The data below is to be set down again exactly as written.

****

/-! `issue` -/

@[simp] theorem State.issue_ie (s : State) (d : Word) : (s.issue d).ie = s.ie := rfl
@[simp] theorem State.issue_busy (s : State) (d : Word) : (s.issue d).busy = true := rfl
@[simp] theorem State.issue_done (s : State) (d : Word) : (s.issue d).done = false := rfl
@[simp] theorem State.issue_cfgValid (s : State) (d : Word) :
    (s.issue d).cfgValid = s.cfgValid := rfl
@[simp] theorem State.issue_ovr (s : State) (d : Word) : (s.issue d).ovr = s.ovr := rfl
@[simp] theorem State.issue_err (s : State) (d : Word) : (s.issue d).err = s.err := rfl
@[simp] theorem State.issue_lastOp (s : State) (d : Word) : (s.issue d).lastOp = s.lastOp := rfl
@[simp] theorem State.issue_valInLo (s : State) (d : Word) : (s.issue d).valInLo = s.valInLo := rfl
@[simp] theorem State.issue_valInHi (s : State) (d : Word) : (s.issue d).valInHi = s.valInHi := rfl
@[simp] theorem State.issue_valOutLo (s : State) (d : Word) :
    (s.issue d).valOutLo = s.valOutLo := rfl
@[simp] theorem State.issue_valOutHi (s : State) (d : Word) :
    (s.issue d).valOutHi = s.valOutHi := rfl
@[simp] theorem State.issue_decLen (s : State) (d : Word) : (s.issue d).decLen = s.decLen := rfl
@[simp] theorem State.issue_encLen (s : State) (d : Word) : (s.issue d).encLen = s.encLen := rfl
@[simp] theorem State.issue_cfgLen (s : State) (d : Word) : (s.issue d).cfgLen = s.cfgLen := rfl
@[simp] theorem State.issue_decText (s : State) (d : Word) : (s.issue d).decText = s.decText := rfl
@[simp] theorem State.issue_encText (s : State) (d : Word) : (s.issue d).encText = s.encText := rfl
@[simp] theorem State.issue_cfgAlpha (s : State) (d : Word) :
    (s.issue d).cfgAlpha = s.cfgAlpha := rfl
@[simp] theorem State.issue_actAlpha (s : State) (d : Word) :
    (s.issue d).actAlpha = s.actAlpha := rfl
@[simp] theorem State.issue_pend (s : State) (d : Word) : (s.issue d).pend = d := rfl
@[simp] theorem State.issue_encPath (s : State) (d : Word) : (s.issue d).encPath = s.encPath := rfl
@[simp] theorem State.issue_decPath (s : State) (d : Word) : (s.issue d).decPath = s.decPath := rfl
@[simp] theorem State.issue_readData (s : State) (d : Word) :
    (s.issue d).readData = s.readData := rfl
@[simp] theorem State.issue_schedule (s : State) (d : Word) :
    (s.issue d).schedule = s.schedule := rfl
@[simp] theorem State.issue_draws (s : State) (d : Word) : (s.issue d).draws = s.draws := rfl

/-! `dropWrite` -/

@[simp] theorem State.dropWrite_ie (s : State) : (s.dropWrite).ie = s.ie := rfl
@[simp] theorem State.dropWrite_busy (s : State) : (s.dropWrite).busy = s.busy := rfl
@[simp] theorem State.dropWrite_done (s : State) : (s.dropWrite).done = s.done := rfl
@[simp] theorem State.dropWrite_cfgValid (s : State) : (s.dropWrite).cfgValid = s.cfgValid := rfl
@[simp] theorem State.dropWrite_ovr (s : State) : (s.dropWrite).ovr = true := rfl
@[simp] theorem State.dropWrite_err (s : State) : (s.dropWrite).err = s.err := rfl
@[simp] theorem State.dropWrite_lastOp (s : State) : (s.dropWrite).lastOp = s.lastOp := rfl
@[simp] theorem State.dropWrite_valInLo (s : State) : (s.dropWrite).valInLo = s.valInLo := rfl
@[simp] theorem State.dropWrite_valInHi (s : State) : (s.dropWrite).valInHi = s.valInHi := rfl
@[simp] theorem State.dropWrite_valOutLo (s : State) : (s.dropWrite).valOutLo = s.valOutLo := rfl
@[simp] theorem State.dropWrite_valOutHi (s : State) : (s.dropWrite).valOutHi = s.valOutHi := rfl
@[simp] theorem State.dropWrite_decLen (s : State) : (s.dropWrite).decLen = s.decLen := rfl
@[simp] theorem State.dropWrite_encLen (s : State) : (s.dropWrite).encLen = s.encLen := rfl
@[simp] theorem State.dropWrite_cfgLen (s : State) : (s.dropWrite).cfgLen = s.cfgLen := rfl
@[simp] theorem State.dropWrite_decText (s : State) : (s.dropWrite).decText = s.decText := rfl
@[simp] theorem State.dropWrite_encText (s : State) : (s.dropWrite).encText = s.encText := rfl
@[simp] theorem State.dropWrite_cfgAlpha (s : State) : (s.dropWrite).cfgAlpha = s.cfgAlpha := rfl
@[simp] theorem State.dropWrite_actAlpha (s : State) : (s.dropWrite).actAlpha = s.actAlpha := rfl
@[simp] theorem State.dropWrite_pend (s : State) : (s.dropWrite).pend = s.pend := rfl
@[simp] theorem State.dropWrite_encPath (s : State) : (s.dropWrite).encPath = s.encPath := rfl
@[simp] theorem State.dropWrite_decPath (s : State) : (s.dropWrite).decPath = s.decPath := rfl
@[simp] theorem State.dropWrite_readData (s : State) : (s.dropWrite).readData = s.readData := rfl
@[simp] theorem State.dropWrite_schedule (s : State) : (s.dropWrite).schedule = s.schedule := rfl
@[simp] theorem State.dropWrite_draws (s : State) : (s.dropWrite).draws = s.draws := rfl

****

SOLUTION FOR THIS PROBLEM:
/-! `issue` -/

@[simp] theorem State.issue_ie (s : State) (d : Word) : (s.issue d).ie = s.ie := rfl
@[simp] theorem State.issue_busy (s : State) (d : Word) : (s.issue d).busy = true := rfl
@[simp] theorem State.issue_done (s : State) (d : Word) : (s.issue d).done = false := rfl
@[simp] theorem State.issue_cfgValid (s : State) (d : Word) :
    (s.issue d).cfgValid = s.cfgValid := rfl
@[simp] theorem State.issue_ovr (s : State) (d : Word) : (s.issue d).ovr = s.ovr := rfl
@[simp] theorem State.issue_err (s : State) (d : Word) : (s.issue d).err = s.err := rfl
@[simp] theorem State.issue_lastOp (s : State) (d : Word) : (s.issue d).lastOp = s.lastOp := rfl
@[simp] theorem State.issue_valInLo (s : State) (d : Word) : (s.issue d).valInLo = s.valInLo := rfl
@[simp] theorem State.issue_valInHi (s : State) (d : Word) : (s.issue d).valInHi = s.valInHi := rfl
@[simp] theorem State.issue_valOutLo (s : State) (d : Word) :
    (s.issue d).valOutLo = s.valOutLo := rfl
@[simp] theorem State.issue_valOutHi (s : State) (d : Word) :
    (s.issue d).valOutHi = s.valOutHi := rfl
@[simp] theorem State.issue_decLen (s : State) (d : Word) : (s.issue d).decLen = s.decLen := rfl
@[simp] theorem State.issue_encLen (s : State) (d : Word) : (s.issue d).encLen = s.encLen := rfl
@[simp] theorem State.issue_cfgLen (s : State) (d : Word) : (s.issue d).cfgLen = s.cfgLen := rfl
@[simp] theorem State.issue_decText (s : State) (d : Word) : (s.issue d).decText = s.decText := rfl
@[simp] theorem State.issue_encText (s : State) (d : Word) : (s.issue d).encText = s.encText := rfl
@[simp] theorem State.issue_cfgAlpha (s : State) (d : Word) :
    (s.issue d).cfgAlpha = s.cfgAlpha := rfl
@[simp] theorem State.issue_actAlpha (s : State) (d : Word) :
    (s.issue d).actAlpha = s.actAlpha := rfl
@[simp] theorem State.issue_pend (s : State) (d : Word) : (s.issue d).pend = d := rfl
@[simp] theorem State.issue_encPath (s : State) (d : Word) : (s.issue d).encPath = s.encPath := rfl
@[simp] theorem State.issue_decPath (s : State) (d : Word) : (s.issue d).decPath = s.decPath := rfl
@[simp] theorem State.issue_readData (s : State) (d : Word) :
    (s.issue d).readData = s.readData := rfl
@[simp] theorem State.issue_schedule (s : State) (d : Word) :
    (s.issue d).schedule = s.schedule := rfl
@[simp] theorem State.issue_draws (s : State) (d : Word) : (s.issue d).draws = s.draws := rfl

/-! `dropWrite` -/

@[simp] theorem State.dropWrite_ie (s : State) : (s.dropWrite).ie = s.ie := rfl
@[simp] theorem State.dropWrite_busy (s : State) : (s.dropWrite).busy = s.busy := rfl
@[simp] theorem State.dropWrite_done (s : State) : (s.dropWrite).done = s.done := rfl
@[simp] theorem State.dropWrite_cfgValid (s : State) : (s.dropWrite).cfgValid = s.cfgValid := rfl
@[simp] theorem State.dropWrite_ovr (s : State) : (s.dropWrite).ovr = true := rfl
@[simp] theorem State.dropWrite_err (s : State) : (s.dropWrite).err = s.err := rfl
@[simp] theorem State.dropWrite_lastOp (s : State) : (s.dropWrite).lastOp = s.lastOp := rfl
@[simp] theorem State.dropWrite_valInLo (s : State) : (s.dropWrite).valInLo = s.valInLo := rfl
@[simp] theorem State.dropWrite_valInHi (s : State) : (s.dropWrite).valInHi = s.valInHi := rfl
@[simp] theorem State.dropWrite_valOutLo (s : State) : (s.dropWrite).valOutLo = s.valOutLo := rfl
@[simp] theorem State.dropWrite_valOutHi (s : State) : (s.dropWrite).valOutHi = s.valOutHi := rfl
@[simp] theorem State.dropWrite_decLen (s : State) : (s.dropWrite).decLen = s.decLen := rfl
@[simp] theorem State.dropWrite_encLen (s : State) : (s.dropWrite).encLen = s.encLen := rfl
@[simp] theorem State.dropWrite_cfgLen (s : State) : (s.dropWrite).cfgLen = s.cfgLen := rfl
@[simp] theorem State.dropWrite_decText (s : State) : (s.dropWrite).decText = s.decText := rfl
@[simp] theorem State.dropWrite_encText (s : State) : (s.dropWrite).encText = s.encText := rfl
@[simp] theorem State.dropWrite_cfgAlpha (s : State) : (s.dropWrite).cfgAlpha = s.cfgAlpha := rfl
@[simp] theorem State.dropWrite_actAlpha (s : State) : (s.dropWrite).actAlpha = s.actAlpha := rfl
@[simp] theorem State.dropWrite_pend (s : State) : (s.dropWrite).pend = s.pend := rfl
@[simp] theorem State.dropWrite_encPath (s : State) : (s.dropWrite).encPath = s.encPath := rfl
@[simp] theorem State.dropWrite_decPath (s : State) : (s.dropWrite).decPath = s.decPath := rfl
@[simp] theorem State.dropWrite_readData (s : State) : (s.dropWrite).readData = s.readData := rfl
@[simp] theorem State.dropWrite_schedule (s : State) : (s.dropWrite).schedule = s.schedule := rfl
@[simp] theorem State.dropWrite_draws (s : State) : (s.dropWrite).draws = s.draws := rfl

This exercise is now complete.